The new rules exclude such projects from the market efficiency analysis, unless a generator’s specific circumstances or forecasted system reserve margins require staff to reconsider. PJM said it will invoke this unit-by-unit process “rarely,” but always “in an open, transparent process in consultation with the TEAC, and will identify the specific generation projects based on articulable factors that justify their addition.”

Stakeholder Objections

The revisions prompted interventions from developers and the Independent Market Monitor, all of whom argue excluding the projects will underestimate generation needs and mask related costs, skewing what is considered “the best picture of generation to be added” in the eyes of all market participants, stakeholders and state commissions.

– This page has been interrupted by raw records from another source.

-- ==== Sys2Proof/Laws/Ops.lean ====
section
/-! SUPPORT. One lemma per shared operation, saying once everything it can do; later proofs cite these and do not unfold. -/

namespace Sys2Proof.Machine

/-! ### Sequencing and framing -/

@[simp] theorem andThen_go {α β : Type} (a : α) (s : State) (k : α → State → Flow β) : andThen (.go a s) k = k a s := rfl

@[simp] theorem andThen_raise {α β : Type} (f : Fatal) (s : State) (k : α → State → Flow β) :
    andThen (.raise f s) k = .raise f s := rfl

@[simp] theorem endCommand_go (u : CoderUnit) (q : Prob) (bit : Bool) (p : Prob) (s : State) :
    endCommand u q (.go (bit, p) s) = .next (s.respond .ok bit p) := rfl

@[simp] theorem endCommand_raise (u : CoderUnit) (q : Prob) (f : Fatal) (s : State) :
    endCommand u q (.raise f s) = .next (takeFatal u f q s) := rfl

theorem endCommand_next (u : CoderUnit) (q : Prob) (x : Flow (Bool × Prob)) : ∃ t, endCommand u q x = .next t := by
  cases x with
  | go a s => exact ⟨_, rfl⟩
  | raise f s => exact ⟨_, rfl⟩

theorem whenEncReady_ready {s : State} (h : s.enc.phase = .ready) (k : Host.Outcome State Fault Refusal) :
    whenEncReady s k = k := if_pos h

theorem whenEncReady_not_ready {s : State} (h : s.enc.phase ≠ .ready) (k : Host.Outcome State Fault Refusal) :
    whenEncReady s k = .next (refuseSeq s) := if_neg h

theorem whenDecReady_ready {s : State} (h : s.dec.phase = .ready) (k : Host.Outcome State Fault Refusal) :
    whenDecReady s k = k := if_pos h

theorem whenDecReady_not_ready {s : State} (h : s.dec.phase ≠ .ready) (k : Host.Outcome State Fault Refusal) :
    whenDecReady s k = .next (refuseSeq s) := if_neg h

theorem whenCellLegal_legal {p : Prob} (h : p ≠ 0#11) (s : State) (k : Host.Outcome State Fault Refusal) :
    whenCellLegal p s k = k := if_neg h

@[simp] theorem whenCellLegal_zero (s : State) (k : Host.Outcome State Fault Refusal) :
    whenCellLegal 0#11 s k = .next (refuseIllegal s) := rfl

/-! ### The sink -/

/-- The answer taken is the head of the list, or OK past its end, and only the answers change. -/
theorem takeSinkAnswer_eq (s : State) :
    takeSinkAnswer s = (s.sink.answers.head?.getD .ok, s.setSink { s.sink with answers := s.sink.answers.tail }) := by
  unfold takeSinkAnswer
  split <;> rename_i h <;> simp [h]
  rw [← h]; rfl

theorem sinkWrite_cases (b : Byte) (s : State) :
    (s.sink.answers.head? ≠ some .err ∧ sinkWrite b s = .go () (s.setSink
      { s.sink with written := s.sink.written ++ [b], answers := s.sink.answers.tail })) ∨
    (s.sink.answers.head? = some .err ∧
      sinkWrite b s = .raise .io (s.setSink { s.sink with answers := s.sink.answers.tail })) := by
  unfold sinkWrite
  rw [takeSinkAnswer_eq]
  rcases s.sink.answers with _ | ⟨_ | _, rest⟩ <;> simp

/-- `n` writes of one byte: all accepted, or `k` of them and then an ERR. -/
theorem sinkWriteRepeat_cases (b : Byte) (n : Nat) (s : State) :
    ((∀ a ∈ s.sink.answers.take n, a = .ok) ∧ sinkWriteRepeat b n s = .go () (s.setSink
      { s.sink with written := s.sink.written ++ List.replicate n b, answers := s.sink.answers.drop n })) ∨
    (∃ k, k < n ∧ s.sink.answers[k]? = some .err ∧ (∀ a ∈ s.sink.answers.take k, a = .ok) ∧
      sinkWriteRepeat b n s = .raise .io (s.setSink
        { s.sink with written := s.sink.written ++ List.replicate k b, answers := s.sink.answers.drop (k + 1) })) := by
  induction n generalizing s with
  | zero => exact .inl ⟨by simp, by simp only [sinkWriteRepeat, List.replicate_zero, List.append_nil, List.drop_zero]; rfl⟩
  | succ n ih =>
    obtain ⟨h, e⟩ | ⟨h, e⟩ := sinkWrite_cases b s
    · have hd : ∀ k, (∀ a ∈ s.sink.answers.tail.take k, a = SinkAnswer.ok) →
          ∀ a ∈ s.sink.answers.take (k + 1), a = SinkAnswer.ok := by
        intro k hk a ha
        rcases hs : s.sink.answers with _ | ⟨x, xs⟩
        · simp [hs] at ha
        · rw [hs] at ha hk h
          rcases List.mem_cons.1 ha with rfl | ha
          · cases a <;> simp_all
          · exact hk a ha
      obtain ⟨h', e'⟩ | ⟨k, hk, he, h', e'⟩ := ih (s.setSink
        { s.sink with written := s.sink.written ++ [b], answers := s.sink.answers.tail })
      · refine .inl ⟨hd n h', ?_⟩
        simp only [sinkWriteRepeat, e, andThen_go, e', setSink_sink, setSink_setSink]
        simp [List.replicate_succ]
      · refine .inr ⟨k + 1, by omega, by simpa using he, hd k h', ?_⟩
        simp only [sinkWriteRepeat, e, andThen_go, e', setSink_sink, setSink_setSink]
        simp [List.replicate_succ]
    · refine .inr ⟨0, by omega, by rw [← h]; exact (List.head?_eq_getElem? ..).symm, by simp, ?_⟩
      simp [sinkWriteRepeat, e]

theorem sinkFlush_cases (s : State) :
    (s.sink.answers.head? ≠ some .err ∧ sinkFlush s = .go () (s.setSink
      { s.sink with released := s.sink.written.length, answers := s.sink.answers.tail })) ∨
    (s.sink.answers.head? = some .err ∧
      sinkFlush s = .raise .io (s.setSink { s.sink with answers := s.sink.answers.tail })) := by
  unfold sinkFlush
  rw [takeSinkAnswer_eq]
  rcases s.sink.answers with _ | ⟨_ | _, rest⟩ <;> simp

/-! ### The source -/

theorem takeSourceAnswer_eq (s : State) :
    takeSourceAnswer s =
      (s.source.answers.head?.getD .eod, s.setSource { s.source with answers := s.source.answers.tail }) := by
  unfold takeSourceAnswer
  split <;> rename_i h <;> simp [h]
  rw [← h]; rfl

theorem sourceRead_cases (s : State) :
    (∃ v, s.source.answers.head? = some (.byte v) ∧ sourceRead s = .go v (s.setSource
      { taken := s.source.taken + 1, answers := s.source.answers.tail })) ∨
    (s.source.answers.head?.getD .eod = .eod ∧
      sourceRead s = .raise .eod (s.setSource { s.source with answers := s.source.answers.tail })) ∨
    (s.source.answers.head? = some .err ∧
      sourceRead s = .raise .io (s.setSource { s.source with answers := s.source.answers.tail })) := by
  unfold sourceRead
  rw [takeSourceAnswer_eq]
  rcases s.source.answers with _ | ⟨_ | _ | _, rest⟩ <;> simp

/-! ### ShiftLow -/

theorem countAndShift_cases (s : State) :
    (s.enc.cacheSize = s.config.maxCacheSize ∧ countAndShift s = .raise .invariant s) ∨
    (s.enc.cacheSize ≠ s.config.maxCacheSize ∧ countAndShift s = .go () (s.setEnc
      { s.enc with
        cacheSize := s.enc.cacheSize + 1
        low := (s.enc.low.extractLsb' 0 24).setWidth 33 <<< 8 })) := by
  unfold countAndShift
  by_cases h : s.enc.cacheSize = s.config.maxCacheSize
  · exact .inl ⟨h, if_pos h⟩
  · exact .inr ⟨h, if_neg h⟩

/-- What a piece of ENC's work leaves alone: everything but ENC and the sink, and of these ENC.range and ENC.phase; the sink's
stream only grows, and nothing is released. -/
structure EncWorkFrame (s t : State) : Prop where
  config : t.config = s.config
  dec : t.dec = s.dec
  source : t.source = s.source
  moves : t.moves = s.moves
  responses : t.responses = s.responses
  freeEncCount : t.freeEncCount = s.freeEncCount
  freeDecCount : t.freeDecCount = s.freeDecCount
  range : t.enc.range = s.enc.range
  phase : t.enc.phase = s.enc.phase
  released : t.sink.released = s.sink.released
  written : s.sink.written <+: t.sink.written

theorem EncWorkFrame.refl (s : State) : EncWorkFrame s s :=
  ⟨rfl, rfl, rfl, rfl, rfl, rfl, rfl, rfl, rfl, rfl, List.prefix_refl _⟩

theorem EncWorkFrame.trans {s t u : State} (h : EncWorkFrame s t) (k : EncWorkFrame t u) : EncWorkFrame s u :=
  ⟨k.config.trans h.config, k.dec.trans h.dec, k.source.trans h.source, k.moves.trans h.moves, k.responses.trans h.responses,
    k.freeEncCount.trans h.freeEncCount, k.freeDecCount.trans h.freeDecCount, k.range.trans h.range, k.phase.trans h.phase,
    k.released.trans h.released, h.written.trans k.written⟩

/-- The state a flow ends in, either way. -/
def Flow.state {α : Type} : Flow α → State
  | .go _ s => s
  | .raise _ s => s

@[simp] theorem Flow.state_go {α : Type} (a : α) (s : State) : (Flow.go a s).state = s := rfl

@[simp] theorem Flow.state_raise {α : Type} (f : Fatal) (s : State) : (Flow.raise f s : Flow α).state = s := rfl

/-- A frame of two pieces is a frame of their sequence. -/
theorem andThen_frame {α β : Type} {s : State} {x : Flow α} {k : α → State → Flow β} (h : EncWorkFrame s x.state)
    (hk : ∀ a t, EncWorkFrame t (k a t).state) : EncWorkFrame s (andThen x k).state := by
  cases x with
  | go a t => exact h.trans (hk a t)
  | raise f t => exact h

theorem sinkWrite_frame (b : Byte) (s : State) : EncWorkFrame s (sinkWrite b s).state := by
  obtain ⟨-, e⟩ | ⟨-, e⟩ := sinkWrite_cases b s <;> rw [e]
  · exact ⟨rfl, rfl, rfl, rfl, rfl, rfl, rfl, rfl, rfl, rfl, List.prefix_append _ _⟩
  · exact ⟨rfl, rfl, rfl, rfl, rfl, rfl, rfl, rfl, rfl, rfl, List.prefix_refl _⟩

theorem sinkWriteRepeat_frame (b : Byte) (n : Nat) (s : State) : EncWorkFrame s (sinkWriteRepeat b n s).state := by
  induction n generalizing s with
  | zero => exact .refl s
  | succ n ih => exact andThen_frame (sinkWrite_frame b s) fun _ t => ih t

theorem writeHeldBytes_frame (s : State) : EncWorkFrame s (writeHeldBytes s).state :=
  andThen_frame (sinkWrite_frame _ s) fun _ t => sinkWriteRepeat_frame _ _ t

theorem countAndShift_frame (s : State) : EncWorkFrame s (countAndShift s).state := by
  obtain ⟨-, e⟩ | ⟨-, e⟩ := countAndShift_cases s <;> rw [e]
  · exact .refl s
  · exact ⟨rfl, rfl, rfl, rfl, rfl, rfl, rfl, rfl, rfl, rfl, List.prefix_refl _⟩

theorem holdBackNext_frame (s : State) : EncWorkFrame s (holdBackNext s) :=
  ⟨rfl, rfl, rfl, rfl, rfl, rfl, rfl, rfl, rfl, rfl, List.prefix_refl _⟩

theorem shiftLow_frame (s : State) : EncWorkFrame s (shiftLow s).state := by
  unfold shiftLow
  split
  · split
    · exact .refl s
    · exact andThen_frame (writeHeldBytes_frame s) fun _ t => (holdBackNext_frame t).trans (countAndShift_frame _)
  · exact countAndShift_frame s

theorem shiftLowRepeat_frame (n : Nat) (s : State) : EncWorkFrame s (shiftLowRepeat n s).state := by
  induction n generalizing s with
  | zero => exact .refl s
  | succ n ih => exact andThen_frame (shiftLow_frame s) fun _ t => ih t

/-- Everything writeHeldBytes can do: it writes all of the held bytes and leaves ENC as it was, or some of them and raises ERR_IO. -/
theorem writeHeldBytes_cases (s : State) :
    (∃ t, writeHeldBytes s = .go () t ∧ t.enc = s.enc ∧
      t.sink.written = s.sink.written ++ plusCarry (carry s.enc) s.enc.cache ::
        List.replicate (s.enc.cacheSize - 1) (plusCarry (carry s.enc) 0xFF#8)) ∨
    (∃ t, writeHeldBytes s = .raise .io t ∧ t.enc = s.enc) := by
  unfold writeHeldBytes
  obtain ⟨-, e⟩ | ⟨-, e⟩ := sinkWrite_cases (plusCarry (carry s.enc) s.enc.cache) s
  · rw [e, andThen_go]
    obtain ⟨-, e'⟩ | ⟨k, -, -, -, e'⟩ := sinkWriteRepeat_cases (plusCarry (carry s.enc) 0xFF#8) (s.enc.cacheSize - 1)
      (s.setSink { s.sink with
        written := s.sink.written ++ [plusCarry (carry s.enc) s.enc.cache], answers := s.sink.answers.tail }) <;> rw [e']
    · exact .inl ⟨_, rfl, rfl, by simp⟩
    · exact .inr ⟨_, rfl, rfl⟩
  · rw [e]
    exact .inr ⟨_, rfl, rfl⟩

/-- Everything EncNormalize can do besides raising: leave the state, or shift the range and go through ShiftLow. -/
theorem encNormalize_cases (s : State) :
    (¬ s.enc.range < Config.top ∧ encNormalize s = .go () s) ∨
    (s.enc.range < Config.top ∧ encNormalize s = shiftLow (s.setEnc { s.enc with range := s.enc.range <<< 8 })) := by
  unfold encNormalize
  by_cases h : s.enc.range < Config.top
  · exact .inr ⟨h, if_pos h⟩
  · exact .inl ⟨h, if_neg h⟩

/-! ### DecNormalize and the header -/

/-- What a piece of DEC's work leaves alone: everything but DEC and the source, and of these DEC.phase. -/
structure DecWorkFrame (s t : State) : Prop where
  config : t.config = s.config
  enc : t.enc = s.enc
  sink : t.sink = s.sink
  moves : t.moves = s.moves
  responses : t.responses = s.responses
  freeEncCount : t.freeEncCount = s.freeEncCount
  freeDecCount : t.freeDecCount = s.freeDecCount
  phase : t.dec.phase = s.dec.phase
  taken : s.source.taken ≤ t.source.taken

theorem DecWorkFrame.refl (s : State) : DecWorkFrame s s := ⟨rfl, rfl, rfl, rfl, rfl, rfl, rfl, rfl, le_refl _⟩

theorem DecWorkFrame.trans {s t u : State} (h : DecWorkFrame s t) (k : DecWorkFrame t u) : DecWorkFrame s u :=
  ⟨k.config.trans h.config, k.enc.trans h.enc, k.sink.trans h.sink, k.moves.trans h.moves, k.responses.trans h.responses,
    k.freeEncCount.trans h.freeEncCount, k.freeDecCount.trans h.freeDecCount, k.phase.trans h.phase, h.taken.trans k.taken⟩

theorem andThen_decFrame {α β : Type} {s : State} {x : Flow α} {k : α → State → Flow β} (h : DecWorkFrame s x.state)
    (hk : ∀ a t, DecWorkFrame t (k a t).state) : DecWorkFrame s (andThen x k).state := by
  cases x with
  | go a t => exact h.trans (hk a t)
  | raise f t => exact h

theorem sourceRead_frame (s : State) : DecWorkFrame s (sourceRead s).state := by
  obtain ⟨v, -, e⟩ | ⟨-, e⟩ | ⟨-, e⟩ := sourceRead_cases s <;> rw [e]
  · exact ⟨rfl, rfl, rfl, rfl, rfl, rfl, rfl, rfl, Nat.le_succ _⟩
  · exact ⟨rfl, rfl, rfl, rfl, rfl, rfl, rfl, rfl, le_refl _⟩
  · exact ⟨rfl, rfl, rfl, rfl, rfl, rfl, rfl, rfl, le_refl _⟩

theorem foldByte_frame (v : Byte) (s : State) : DecWorkFrame s (foldByte v s) :=
  ⟨rfl, rfl, rfl, rfl, rfl, rfl, rfl, rfl, le_refl _⟩

theorem decNormalize_frame (s : State) : DecWorkFrame s (decNormalize s).state := by
  unfold decNormalize
  split
  · refine andThen_decFrame (.trans ?_ (sourceRead_frame _)) fun v t => foldByte_frame v t
    exact ⟨rfl, rfl, rfl, rfl, rfl, rfl, rfl, rfl, le_refl _⟩
  · exact .refl s

theorem readCodeBytes_frame (n : Nat) (s : State) : DecWorkFrame s (readCodeBytes n s).state := by
  induction n generalizing s with
  | zero => exact .refl s
  | succ n ih => exact andThen_decFrame (sourceRead_frame s) fun v t => (foldByte_frame v t).trans (ih _)

theorem readLeadingZero_frame (s : State) : DecWorkFrame s (readLeadingZero s).state := by
  refine andThen_decFrame (sourceRead_frame s) fun v t => ?_
  split <;> exact .refl t

theorem checkCode_frame (s : State) : DecWorkFrame s (checkCode s).state := by
  unfold checkCode
  split <;> exact .refl s

/-! ### Taking a fatal status, and reset -/

@[simp] theorem takeFatal_enc_phase (f : Fatal) (p : Prob) (s : State) : (takeFatal .enc f p s).enc.phase = .failed := rfl

@[simp] theorem takeFatal_dec_phase (f : Fatal) (p : Prob) (s : State) : (takeFatal .dec f p s).dec.phase = .failed := rfl

@[simp] theorem takeFatal_responses (u : CoderUnit) (f : Fatal) (p : Prob) (s : State) :
    (takeFatal u f p s).responses = s.responses ++ [responseWord (fatalStatus f) false p] := by cases u <;> rfl

@[simp] theorem takeFatal_sink (u : CoderUnit) (f : Fatal) (p : Prob) (s : State) : (takeFatal u f p s).sink = s.sink := by
  cases u <;> rfl

@[simp] theorem takeFatal_source (u : CoderUnit) (f : Fatal) (p : Prob) (s : State) :
    (takeFatal u f p s).source = s.source := by cases u <;> rfl

@[simp] theorem takeFatal_moves (u : CoderUnit) (f : Fatal) (p : Prob) (s : State) : (takeFatal u f p s).moves = s.moves := by
  cases u <;> rfl

@[simp] theorem takeFatal_config (u : CoderUnit) (f : Fatal) (p : Prob) (s : State) :
    (takeFatal u f p s).config = s.config := by cases u <;> rfl

@[simp] theorem takeFatal_enc_dec (f : Fatal) (p : Prob) (s : State) : (takeFatal .enc f p s).dec = s.dec := rfl

@[simp] theorem takeFatal_dec_enc (f : Fatal) (p : Prob) (s : State) : (takeFatal .dec f p s).enc = s.enc := rfl

/-- Reset from the reset state changes nothing: State.reset holds the values Reset() sets (R270). -/
theorem hardwareReset_reset : hardwareReset State.reset = State.reset := rfl

end Sys2Proof.Machine
end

The Monitor said eliminating all the early-stage generation from the analyses threatens PJM’s even-handed approach in managing competition between transmission and generation. It also criticized the RTO for not incorporating such uncertainty into forecasts of future congestion, expected fuel costs and construction of transmission projects.

FERC dismissed the Monitor’s concerns over competition, saying that improving the accuracy of PJM’s market efficiency analysis outweighs any possible advantage the new rules may give transmission projects over generation. It also disagreed with developers who argued under-representation of generation will bias the analyses, agreeing with PJM that such changes will lead to more accurate modeling.

“While it may be worthwhile for PJM to work with its stakeholders to undertake some of the suggested analysis, the issue here is limited to whether PJM’s proposed Operating Agreement revision is just and reasonable,” FERC said. “We find that it is.”

PJM’s Brian Chmielewski will lead a special meeting of the TEAC at 10 a.m. Feb. 20 to discuss the rule changes with stakeholders.